→ GIVEN RECORDS

********************

-- ==== Sys2Proof/Tests/Slice0.lean ====
section
/-! SUPPORT. Tests: ill-formed commands are refused; values the spec states; and, for every statement with hypotheses, a state and
operands that meet all of them. A witness has the shape: from the statement, the outcome it gives there. -/

open Sys2Proof Sys2Proof.Machine

set_option Elab.async false

/-! ## Well-formedness -/

/-- A moment at die 0, and a requester in range. -/
def a0 : At := { die := 0, time := 0 }
def r0 : Req := { id := 4095, inst := 7 }

/-- Each command has one operand outside its range, and is refused. -/
theorem test_ill_formed_1 : [
    .csrWrite a0 { r0 with id := 4096 } 1 1 0,
    .csrWrite a0 { r0 with inst := 8 } 1 1 0,
    .csrWrite a0 r0 4096 1 0,
    .csrWrite a0 r0 1 65536 0,
    .csrMisalignedAccess a0 { r0 with id := 4096 } 1 1 1 false,
    .csrMisalignedAccess a0 { r0 with inst := 8 } 1 1 1 false,
    .csrMisalignedAccess a0 r0 4096 1 1 false,
    .csrMisalignedAccess a0 r0 1 65536 1 false,
    .csrMisalignedAccess a0 r0 1 1 9 false,
    .reg64LowRead a0 { r0 with id := 4096 } 1 1,
    .reg64LowRead a0 { r0 with inst := 8 } 1 1,
    .reg64LowRead a0 r0 4096 1].all (fun i : Instr => !i.wf) = true := by decide +kernel

/-- Each command has one operand outside its range, and is refused. -/
theorem test_ill_formed_2 : [
    .reg64LowRead a0 r0 1 65536,
    .reg64HighRead a0 { r0 with id := 4096 } 1 1,
    .reg64HighRead a0 { r0 with inst := 8 } 1 1,
    .reg64HighRead a0 r0 4096 1,
    .reg64HighRead a0 r0 1 65536,
    .reg64LowWrite a0 { r0 with id := 4096 } 1 1 0,
    .reg64LowWrite a0 { r0 with inst := 8 } 1 1 0,
    .reg64LowWrite a0 r0 4096 1 0,
    .reg64LowWrite a0 r0 1 65536 0,
    .reg64HighWrite a0 { r0 with id := 4096 } 1 1 0,
    .reg64HighWrite a0 { r0 with inst := 8 } 1 1 0,
    .reg64HighWrite a0 r0 4096 1 0].all (fun i : Instr => !i.wf) = true := by decide +kernel

/-- Each command has one operand outside its range, and is refused. -/
theorem test_ill_formed_3 : [
    .reg64HighWrite a0 r0 1 65536 0,
    .selectionWrite a0 { r0 with id := 4096 } 1 1 0,
    .selectionWrite a0 { r0 with inst := 8 } 1 1 0,
    .selectionWrite a0 r0 4096 1 0,
    .selectionWrite a0 r0 1 65536 0,
    .clearCounters a0 { r0 with id := 4096 } 1 0,
    .clearCounters a0 { r0 with inst := 8 } 1 0,
    .clearCounters a0 r0 4096 0,
    .powerOn a0 16 false,
    .pkgResetRelease a0 16,
    .glbPackageReset a0 { r0 with id := 4096 } 0 1,
    .glbPackageReset a0 { r0 with inst := 8 } 0 1].all (fun i : Instr => !i.wf) = true := by decide +kernel

/-- Each command has one operand outside its range, and is refused. -/
theorem test_ill_formed_4 : [
    .glbPackageReset a0 r0 0 16,
    .refclkLoss a0 2,
    .freqChangeDone a0 8,
    .freqChangeTimeout a0 8,
    .freqMonitorFault a0 40,
    .powerDownDrainExpire a0 20,
    .powerDownComplete a0 20,
    .powerUpComplete a0 20,
    .cstSegOnWrite a0 { r0 with id := 4096 } 1 1,
    .cstSegOnWrite a0 { r0 with inst := 8 } 1 1,
    .cstSegOnWrite a0 r0 4 1,
    .cstSegOnWrite a0 r0 1 (2 ^ 64)].all (fun i : Instr => !i.wf) = true := by decide +kernel

/-- Each command has one operand outside its range, and is refused. -/
theorem test_ill_formed_5 : [
    .segmentReady a0 4 1,
    .segmentReady a0 1 64,
    .packetAgePromote a0 4096,
    .queueCreate a0 1 [8192],
    .queueDestroyComplete a0 4096,
    .qdbTailWrite a0 { r0 with id := 4096 } 1 0,
    .qdbTailWrite a0 { r0 with inst := 8 } 1 0,
    .qdbTailWrite a0 r0 4096 0,
    .qdbHeadWrite a0 { r0 with id := 4096 } 1 0,
    .qdbHeadWrite a0 { r0 with inst := 8 } 1 0,
    .qdbHeadWrite a0 r0 4096 0,
    .cmdAdminCfgWrite a0 { r0 with id := 4096 } 0].all (fun i : Instr => !i.wf) = true := by decide +kernel

/-- Each command has one operand outside its range, and is refused. -/
theorem test_ill_formed_6 : [
    .cmdAdminCfgWrite a0 { r0 with inst := 8 } 0,
    .sealAlloc a0 1 [8192],
    .taskLaunch a0 1 [8192],
    .taskStart a0 16,
    .opDispatch a0 16,
    .engineOpStart a0 16 1,
    .engineOpStart a0 1 0,
    .engineOpStart a0 1 8,
    .opComplete a0 16 1,
    .opComplete a0 1 0,
    .opComplete a0 1 8,
    .opRerun a0 16 1].all (fun i : Instr => !i.wf) = true := by decide +kernel

/-- Each command has one operand outside its range, and is refused. -/
theorem test_ill_formed_7 : [
    .opRerun a0 1 0,
    .opRerun a0 1 8,
    .seqNop a0 16,
    .seqEnd a0 16,
    .loopSet a0 16,
    .loopBranch a0 16,
    .seqSealWait a0 16,
    .seqSealSignal a0 16,
    .patchSet a0 16,
    .patchAdd a0 16,
    .patchLoop a0 16,
    .reseed a0 16].all (fun i : Instr => !i.wf) = true := by decide +kernel

/-- Each command has one operand outside its range, and is refused. -/
theorem test_ill_formed_8 : [
    .seqDrain a0 16,
    .cbEntryTimeout a0 4,
    .fillForcedGrant a0 4,
    .scrubRangeDone a0 4,
    .dmaCopy a0 16,
    .dmaGather a0 16,
    .dmaScatter a0 16,
    .dmaTranspose a0 16,
    .dmaFill a0 16,
    .remoteAccessArrive a0 4 1 1 r0 1 1 none false,
    .remoteAccessArrive a0 1 4096 1 r0 1 1 none false,
    .remoteAccessArrive a0 1 1 4 r0 1 1 none false].all (fun i : Instr => !i.wf) = true := by decide +kernel

/-- Each command has one operand outside its range, and is refused. -/
theorem test_ill_formed_9 : [
    .remoteAccessArrive a0 1 1 1 { r0 with id := 4096 } 1 1 none false,
    .remoteAccessArrive a0 1 1 1 { r0 with inst := 8 } 1 1 none false,
    .remoteAccessArrive a0 1 1 1 r0 (2 ^ 48) 1 none false,
    .rwinOpen a0 1 [8192],
    .dteGemmW a0 16 .none,
    .dteGemmS a0 16 .none,
    .dteConvG a0 16 .none,
    .dteMulW16 a0 16 .none,
    .dteGemmW4 a0 16 .none,
    .dteGemmS4 a0 16 .none,
    .dteConvG4 a0 16 .none,
    .steGemmW a0 16 .none].all (fun i : Instr => !i.wf) = true := by decide +kernel

/-- Each command has one operand outside its range, and is refused. -/
theorem test_ill_formed_10 : [
    .steGemmS a0 16 .none,
    .steConvG a0 16 .none,
    .steUnpack a0 16,
    .stePack a0 16 .none,
    .mvpMv a0 16 .none,
    .mvpThin a0 16 .none,
    .vuEltwise a0 16 .none,
    .vuRowmax a0 16 .none,
    .vuRowsum a0 16 .none,
    .vuSoftmax a0 16 .none,
    .vuNorm a0 16 .none,
    .selTopk a0 16 false none].all (fun i : Instr => !i.wf) = true := by decide +kernel

/-- Each command has one operand outside its range, and is refused. -/
theorem test_ill_formed_11 : [
    .selKth a0 16 false none,
    .selUnique a0 16 false none,
    .selOrderedUnique a0 16 false none,
    .selSplit a0 16 false none,
    .hpuTileHash a0 16,
    .hpuNmap a0 16,
    .hpuLower a0 16,
    .ethFrameRx a0 5 1 1 [] 1 none,
    .ethLinkChange a0 5 false false false,
    .streamTimeout a0 256,
    .stpTblRead a0 { r0 with id := 4096 } 0,
    .stpTblRead a0 { r0 with inst := 8 } 0].all (fun i : Instr => !i.wf) = true := by decide +kernel

/-- Each command has one operand outside its range, and is refused. -/
theorem test_ill_formed_12 : [
    .stpTblWrite a0 { r0 with id := 4096 } 0,
    .stpTblWrite a0 { r0 with inst := 8 } 0,
    .stpReplayWrite a0 { r0 with id := 4096 } 0 1,
    .stpReplayWrite a0 { r0 with inst := 8 } 0 1,
    .stpFrameClose a0 { r0 with id := 4096 } 0 1,
    .stpFrameClose a0 { r0 with inst := 8 } 0 1,
    .stpSliceClose a0 { r0 with id := 4096 } 0,
    .stpSliceClose a0 { r0 with inst := 8 } 0,
    .sdoTestPulse a0 2,
    .sdoPulseEnd a0 2,
    .sdoOutputFault a0 2 false,
    .tableLoad a0 1 [8192]].all (fun i : Instr => !i.wf) = true := by decide +kernel

/-- Each command has one operand outside its range, and is refused. -/
theorem test_ill_formed_13 : [
    .tableLoadDone a0 1024 false [],
    .tableLookup a0 1 [8192],
    .tablePrefetch a0 1 [8192],
    .tableUpdate a0 1 [8192],
    .drainTimeout a0 1024,
    .fecFrameReceive a0 2 1 1 1 [],
    .fecFrameReceive a0 1 1 1 (2 ^ 64) [],
    .fecFrameReceive a0 1 1 1 1 (List.replicate 6 []),
    .portLightDetect a0 2 0 0,
    .portTrainingDone a0 2,
    .portTrainingTimeout a0 2,
    .portFail a0 2 1].all (fun i : Instr => !i.wf) = true := by decide +kernel

/-- Each command has one operand outside its range, and is refused. -/
theorem test_ill_formed_14 : [
    .portUpHoldExpire a0 2,
    .waggleSend a0 2,
    .waggleReceive a0 2 0,
    .tagTimeout a0 65536,
    .fabPortRetrain a0 { r0 with id := 4096 } 0,
    .fabPortRetrain a0 { r0 with inst := 8 } 0,
    .d2dPacketReceive a0 2,
    .ucieModuleFail a0 2 1,
    .ucieHeartbeatSend a0 2,
    .ucieHoldExpire a0 2,
    .d2dRequestTimeout a0 65536,
    .d2dRetrain a0 { r0 with id := 4096 } 0].all (fun i : Instr => !i.wf) = true := by decide +kernel

/-- Each command has one operand outside its range, and is refused. -/
theorem test_ill_formed_15 : [
    .d2dRetrain a0 { r0 with inst := 8 } 0,
    .pcieApertureAccess a0 9 1 1 none,
    .pcieApertureAccess a0 1 (2 ^ 48) 1 none,
    .flrReceive a0 9,
    .hbmTrainingDone a0 2 false,
    .patrolScrubRead a0 2,
    .hbmScrubRestart a0 { r0 with id := 4096 } 1 0,
    .hbmScrubRestart a0 { r0 with inst := 8 } 1 0,
    .hbmScrubRestart a0 r0 2 0,
    .hbmTempSample a0 2 none,
    .insCommit a0 { r0 with id := 4096 } 0,
    .insCommit a0 { r0 with inst := 8 } 0].all (fun i : Instr => !i.wf) = true := by decide +kernel

/-- Each command has one operand outside its range, and is refused. -/
theorem test_ill_formed_16 : [
    .instanceReset a0 { r0 with id := 4096 } 0,
    .instanceReset a0 { r0 with inst := 8 } 0,
    .instanceResetComplete a0 8,
    .regionScrubDone a0 8 1,
    .rolNonceRead a0 { r0 with id := 4096 },
    .rolNonceRead a0 { r0 with inst := 8 },
    .rolAuthOpen a0 { r0 with id := 4096 } 0,
    .rolAuthOpen a0 { r0 with inst := 8 } 0,
    .rolAuthEnd a0 { r0 with id := 4096 } 0,
    .rolAuthEnd a0 { r0 with inst := 8 } 0,
    .rolLockOpen a0 { r0 with id := 4096 } 0,
    .rolLockOpen a0 { r0 with inst := 8 } 0].all (fun i : Instr => !i.wf) = true := by decide +kernel

/-- Each command has one operand outside its range, and is refused. -/
theorem test_ill_formed_17 : [
    .rolLockCommit a0 { r0 with id := 4096 } 0,
    .rolLockCommit a0 { r0 with inst := 8 } 0,
    .auditTrim a0 { r0 with id := 4096 } 0,
    .auditTrim a0 { r0 with inst := 8 } 0,
    .evlFlushNow a0 { r0 with id := 4096 } 0,
    .evlFlushNow a0 { r0 with inst := 8 } 0,
    .pcieCompletionTimeout a0 4096,
    .ucieTrainingDone a0 2 1 1,
    .referenceInputReturn a0 3,
    .voltageStepComplete a0 8,
    .commandPacketFetch a0 [8192],
    .queuePush a0 1 [8192]].all (fun i : Instr => !i.wf) = true := by decide +kernel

********************

→ TASK REQUIREMENTS
Which lines above include the word "rolNonceRead"? Pick them out and copy them.

→ PROBLEM SOLUTION
    .rolNonceRead a0 { r0 with id := 4096 },
    .rolNonceRead a0 { r0 with inst := 8 },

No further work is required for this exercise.